Gatwick board write to Prime Minister guaranteeing its new runway could be operational by 2025

The Board of Gatwick Airport has written an Open Letter to British Prime Minister, David Cameron, promising that it could have its new runway up and running by 2025 if the government decides to give it the green light.

The promise is one of eight pledges it claims it can guarantee will happen if the government backs Gatwick as the location for the eagerly awaited new runway for the UK.

It insists that the pledges it has outlined today "represent a fair deal for the UK" and cover:

– The deliverability of Gatwick’s new runway

– Guaranteed and balanced economic growth across the UK

– A cap on passenger fares with more competition

– The pledge that Gatwick will require no taxpayer funds

– Gatwick’s legal air quality

– A cap on the number of people most affected by noise

– An industry-leading compensation scheme, and

– Shareholder commitment to the second runway project.

The letter reads:

Dear Prime Minister 

I am writing to you on behalf of our Board and shareholders to set out eight pledges Gatwick is  prepared to make in the event of a Government decision for a second runway this summer.

We have submitted a considerable amount of new and updated material to the Department for Transport over the last five months. We have set out in more detail how Gatwick would create a second world class airport for the UK and meet the future aviation needs of the country. These new pledges are in large part based upon this further work.

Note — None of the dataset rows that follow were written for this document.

/-- R191, R327, R340, R342, R344, R347: the next operation of a queue, but a trellis load, whose reads may wait for
claims, executes, parks or faults when its job may go on; an executed one at the head completes and is gone with its job.
`mzero` zeroes its tile, `mwr` writes its elements, `mrd` lets its producer know the words, and `msig` exchanges the
copies of an unpaired bank. R336: an integer product's element. Without clamping it is the accumulator plus or minus the
whole sum, wrapped to 32 bits; with it, one block's sum is clamped to the nearer end and sets the flag. R334: a block
whose B values are all skipped adds an exact zero to a floating accumulator. -/
def Obligations.MatrixWork : Prop :=
  (let next (s : State) (u : Nat) (g : WorkGroup) (op : MatOp) : Prop := s.wgs.look u = some g ∧
     g.ops.find? (fun o => !o.executed) = some op ∧ (∃ j, s.jobs.look op.job = some j) ∧ s.opReady u op = true
   (∀ s u g op, next s u g op → op.window = none → ∃ t, exec (.matrixOpExecute u) s = .next t) ∧
   (∀ s u g op f, next s u g op → op.instr = .mzero f → ∃ t g', exec (.matrixOpExecute u) s = .next t ∧
     t.wgs.look u = some g' ∧ (∀ e < 4096, g'.tileWord f.z.toNat e = 0) ∧ g'.tileFlag f.z.toNat = false ∧
     ∀ z e, z ≠ f.z.toNat → e < 4096 → g'.tileWord z e = g.tileWord z e) ∧
   (∀ s u g op f k x v, next s u g op → op.instr = .mwr f → op.elems = [(k, x, v)] → x < 4096 →
     ∃ t g', exec (.matrixOpExecute u) s = .next t ∧ t.wgs.look u = some g' ∧
       ∀ z e, e < 4096 → g'.tileWord z e =
         if z = f.z.toNat ∧ e = x then BitVec.ofNat 32 v else g.tileWord z e) ∧
   (∀ s u g op f, next s u g op → op.instr = .msig f → g.pairedBank f.bank.toNat = false →
     ∃ t g', exec (.matrixOpExecute u) s = .next t ∧ t.wgs.look u = some g' ∧
       g'.banks.look f.bank.toNat = g.shadows.look f.bank.toNat ∧
       g'.shadows.look f.bank.toNat = g.banks.look f.bank.toNat) ∧
   (∀ s u g op f w p, next s u g op → op.instr = .mrd f → g.warps[op.warp]? = some w → p ∈ w.producers →
     p.work = .queued op.number → g.badTile f.z.toNat (fun e => op.elems.any fun x => x.2.1 == e) = false →
     ∃ t w', exec (.matrixOpExecute u) s = .next t ∧ t.warp? u op.warp = some w' ∧
       { p with work := .values (op.elems.map fun e => (e.1,
         if e.2.1 < 4096 then g.tileWord f.z.toNat e.2.1
         else if e.2.1 < 4224 ∧ f.z = 0 then Sparse.get (0 : Word) g.scaleTab (e.2.1 - 4096) else 0)) } ∈ w'.producers) ∧
   ∀ (s : State) u g op rest, s.wgs.look u = some g → g.ops = op :: rest → op.executed = true →
     (∀ o ∈ rest, o.number ≠ op.number) → ∃ t g', exec (.matrixOpComplete u) s = .next t ∧ t.wgs.look u = some g' ∧
       g'.ops = rest ∧ g'.tiles = g.tiles) ∧
  ((∀ (m : Mul) row col old, Rec.intOvf m.record = 0 → (m.int row col old).2 = false ∧
     ((m.int row col old).1 : Int) = ((if m.acc = 0 then 0 else (BitVec.ofNat 32 old).toInt) +
       (if m.acc = 2 then -1 else 1) * (col.zipIdx.map fun p =>
         (p.1.map fun b => (blockPart row p.2).getD b.1 0 * b.2).sum).sum) % 2 ^ 32) ∧
   (∀ (m : Mul) row b old, Rec.intOvf m.record = 1 →
     let start : Int := if m.acc = 0 then 0 else (BitVec.ofNat 32 old).toInt
     let t : Int := start + (if m.acc = 2 then -1 else 1) *
       (b.map fun (p : Nat × Int) => (blockPart row 0).getD p.1 0 * p.2).sum
     let clamped : Int := max (-(2 ^ 31)) (min t (2 ^ 31 - 1))
     m.int row [b] old = ((clamped % 2 ^ 32).toNat, decide (clamped ≠ t))) ∧
   ∀ (m : Mul) row s old, m.acc ≠ 2 → old < 2 ^ 32 → m.float row [[]] [some s] old = encodeVal binary32
     ((decodeVal binary32 false (if m.acc = 0 then 0 else old)).add false (.zero false)) 0)

/-! ### Trellis streams -/

/-- R353, R355, R357 to R361: `wset` installs the descriptor it reads, or takes the trellis fault of its first failing
check; `wget` reads a window register; `trdec` leaves a decoded weight per lane in flight; `trdecn` and `trenc` record
a job with its claims, `trenc` once the slices have entries for them (R55), count it and close the region, and with helper
lanes alone only close it (R177); `trwait` goes on without an earlier trellis job and else waits.
R100, R101, R102: bit b of window i of a group of n bits is the group's bit i × k + b modulo n; a weight is the value
of its window times its group's scale; a computed value is the sum of the hash's four bytes less 510. -/
def Obligations.Trellis : Prop :=
  (let usable (c : Ctx) (n : Nat) (x : Window) : Prop := c.g.windows.look n = some x ∧ x.badSlots c.slots = false ∧
     x.badTable c.slots c.g.scratchSize = false
   (∀ f s c, Issues (.wset f) s c →
     let n := f.sel.toNat % 8
     let va := c.w.rd64 f.a 0
     let xs := (lanesOf (c.execs (.wset f))).map fun l => (⟨l, va, 32, 32⟩ : Span)
     let r := c.reached readHow 0 (xs.take 1)
     let d := c.loadTargets r.2.s r.1
     let x : Window := ⟨BitVec.ofNat 256 ((d.1.head?.map (·.2)).getD 0), va⟩
     (c.execs (.wset f) = 0 → exec (.wset f) s = .next (c.after (.wset f) c.w)) ∧
     (c.execs (.wset f) ≠ 0 → c.failing readHow 0 xs = none → c.w.reading = false →
       c.storesTo r.1 = false → c.Unclaimed r.1 →
       (x.cause c.slots c.g.scratchSize = none → ∃ t g w, exec (.wset f) s = .next t ∧ t.mem = r.2.s.mem ∧
         t.wgs.look c.uid = some g ∧ g.warps[c.wi]? = some w ∧ w.regs = c.w.regs ∧
         ∀ k, g.windows.look k = if k = n then some x else c.g.windows.look k) ∧
       ∀ k, x.cause c.slots c.g.scratchSize = some k → exec (.wset f) s = .next (({ c with s := d.2 } : Ctx).trapped
         { c.trapOf 12 k (c.execs (.wset f)) (some c.sp.pc) with unit := n }))) ∧
   (∀ f s c, Issues (.wget f) s c → ∃ t, exec (.wget f) s = .next t ∧ c.Result (.wget f) f.d 1 (fun _ =>
     match c.g.windows.look (f.sel.toNat % 8) with
     | none => 0
     | some x => if f.sel.toNat / 8 % 4 = 0 then x.desc.toNat / 2 ^ 128 % 2 ^ 32
       else if f.sel.toNat / 8 % 4 = 1 then x.desc.toNat / 2 ^ 160 % 2 ^ 32
       else if f.sel.toNat / 8 % 4 = 2 then x.addr % 2 ^ 32 else x.addr / 2 ^ 32) t) ∧
   (∀ f s c x, Issues (.trdec f) s c → c.execs (.trdec f) ≠ 0 → usable c (f.c.toNat % 8) x →
     (x.computed = true ∨ c.g.badRange x.tabOff (x.tableBytes c.slots) = false ∧
       ∀ e ∈ c.w.storeQ, ∀ a ∈ e.op.addrs, ∃ pa, a = .phys pa) →
     let units := unitsOf f.d (c.execs (.trdec f))
     let xs := (lanesOf (c.execs (.trdec f))).flatMap fun l => x.spans c.slots l (c.w.rd f.a l).toNat
     let r := c.reached readHow 0 (xs.filter fun t => units.contains t.lane)
     let d := c.loadTargets r.2.s r.1
     c.failing readHow 0 xs = none → c.w.reading = false → c.storesTo r.1 = false → c.Unclaimed r.1 →
     ∃ t w v, exec (.trdec f) s = .next t ∧ c.Draws (c.record f.f.toNat) 1 units w ∧
       ({ c with s := d.2 } : Ctx).Later w (.trdec f) f.d (recRegs (c.record f.f.toNat)) v t ∧
       ∀ l ∈ units, (∀ y ∈ r.1, y.lane = l → y.bad = false) → v l = encodeVal (c.record f.f.toNat)
         (c.laneWeight x (c.w.rd f.a l).toNat ((d.1.filter fun p => p.1 == l).map (·.2))) (c.draw l 0)) ∧
   (∀ f s c, Issues (.trdecn f) s c → c.execs (.trdecn f) &&& ~~~c.w.helpers = 0 →
     exec (.trdecn f) s = .next (c.afterRegion (.trdecn f) c.w)) ∧
   (∀ f s c x, Issues (.trdecn f) s c → c.execs (.trdecn f) &&& ~~~c.w.helpers ≠ 0 → usable c (f.sel.toNat % 8) x →
     let off := (c.w.rd f.a 0).toNat
     let count := (c.w.rd f.c 0).toNat
     let r := c.record (f.sel.toNat / 8 % 16)
     let len := (count * Rec.w r + 7) / 8
     Rec.w r ≤ 32 → count ≤ 1048576 → (count ≠ 0 → off + len ≤ c.g.scratchSize ∧ c.quiet = true) →
     (count = 0 → exec (.trdecn f) s = .next (c.afterRegion (.trdecn f) c.w)) ∧
     (count ≠ 0 → ∃ t, exec (.trdecn f) s = .next t ∧ c.startTrellis (.trdecn f) c.s
       (.trdec (c.trellisRun x (c.w.rd f.b 0).toNat count off r 0 []) 0) [blockClaim c.uid off len] false = .next t)) ∧
   (∀ f s c, Issues (.trenc f) s c → c.execs (.trenc f) &&& ~~~c.w.helpers = 0 →
     exec (.trenc f) s = .next (c.afterRegion (.trenc f) c.w)) ∧
   (∀ f s c x pages s', Issues (.trenc f) s c → c.execs (.trenc f) &&& ~~~c.w.helpers ≠ 0 → usable c (f.sel.toNat % 8) x →
     let targets := c.w.rd64 f.a 0
     let first := (c.w.rd f.b 0).toNat
     let count := (c.w.rd f.c 0).toNat
     let va := x.groupAddr first
     let len := count * x.groupBytes
     0 < count → count ≤ 65536 → targets % 4 = 0 → targets + 4 * count * x.groupSize ≤ 2 ^ 57 → va + len ≤ 2 ^ 57 →
     c.quiet = true → c.s.claimPages c.g.core c.g.ctx c.privileged va len = (.ok pages, s') →
     (∀ m ∈ pages, inReserve m.pa = false) → c.s.ownersFull (pages.map fun m => lineClaim m va len) = none →
     ∃ t, exec (.trenc f) s = .next t ∧ c.startTrellis (.trenc f) s'
       (.trenc (c.trellisRun x first count 0 0 targets pages) 0) (pages.map fun m => lineClaim m va len) true = .next t) ∧
   (∀ (c : Ctx) i s kind claims queue, c.s.wgs.look c.uid = some c.g → s.wgs = c.s.wgs →
     ∃ t g j, c.startTrellis i s kind claims queue = .next t ∧ t.wgs.look c.uid = some g ∧
       g.trellis = c.g.trellis + 1 ∧ t.jobs.look s.nextUid = some j ∧ j.kind = kind ∧ j.claims = claims ∧
       j.wg = c.uid ∧ j.warp = c.wi ∧ j.done = false ∧ t.mem = s.mem) ∧
   ∀ f s c, Issues (.trwait f) s c → (∀ p ∈ s.jobs, p.2.failed = none) →
     (c.execs (.trwait f) = 0 ∨ (∀ p ∈ s.jobs, p.2.isTrellis c.uid c.wi = true → p.2.done = true) →
       exec (.trwait f) s = .next (c.after (.trwait f) c.w)) ∧
     (c.execs (.trwait f) ≠ 0 → (∀ n, c.sp.wait ≠ some (.trwait n)) →
       (∃ p ∈ s.jobs, p.2.isTrellis c.uid c.wi = true ∧ p.2.done = false ∧ p.2.order < s.order) →
       exec (.trwait f) s = .next (c.s.setWarp c.uid c.wi
         (c.w.modSplit c.sp.id fun sp => { sp with wait := some (.trwait s.order) })))) ∧
  ((∀ (x : Window) group i b, group < 2 ^ (x.groupSize * x.step) → i < x.groupSize → b < x.length →
     x.length ≤ x.groupSize * x.step →
     (x.window group i).testBit b = group.testBit ((i * x.step + b) % (x.groupSize * x.step))) ∧
   (∀ (x : Window) group i, x.window group i < 2 ^ x.length) ∧
   (∀ (s : State) u (x : Window) slots group i scale, x.computed = true → s.weight u x slots group i scale =
     (Val.ofQ (.ofInt (computedValue (x.window group i)))).mul scale) ∧
   ∀ win, let h : BitVec 32 := BitVec.ofNat 32 win * 0x02076F59
     computedValue win = ((h.extractLsb' 0 8).toNat + (h.extractLsb' 8 8).toNat + (h.extractLsb' 16 8).toNat +
       (h.extractLsb' 24 8).toNat : Int) - 510)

Airport expansion has defeated successive Governments for decades. The reason is very simple. The environmental challenges of expanding Heathrow and flying 350,000 more planes directly over the world's foremost capital city have proved insurmountable. 

The legal test and public concern around air quality mean these hurdles are higher than ever today. At last, there is a credible alternative. 

The expiry of a 40 year moratorium on a new runway at Gatwick means Britain can  finally solve this policy problem and secure the economic growth it needs at a fraction of the environmental cost of the alternatives. These pledges offer the route map to making that happen.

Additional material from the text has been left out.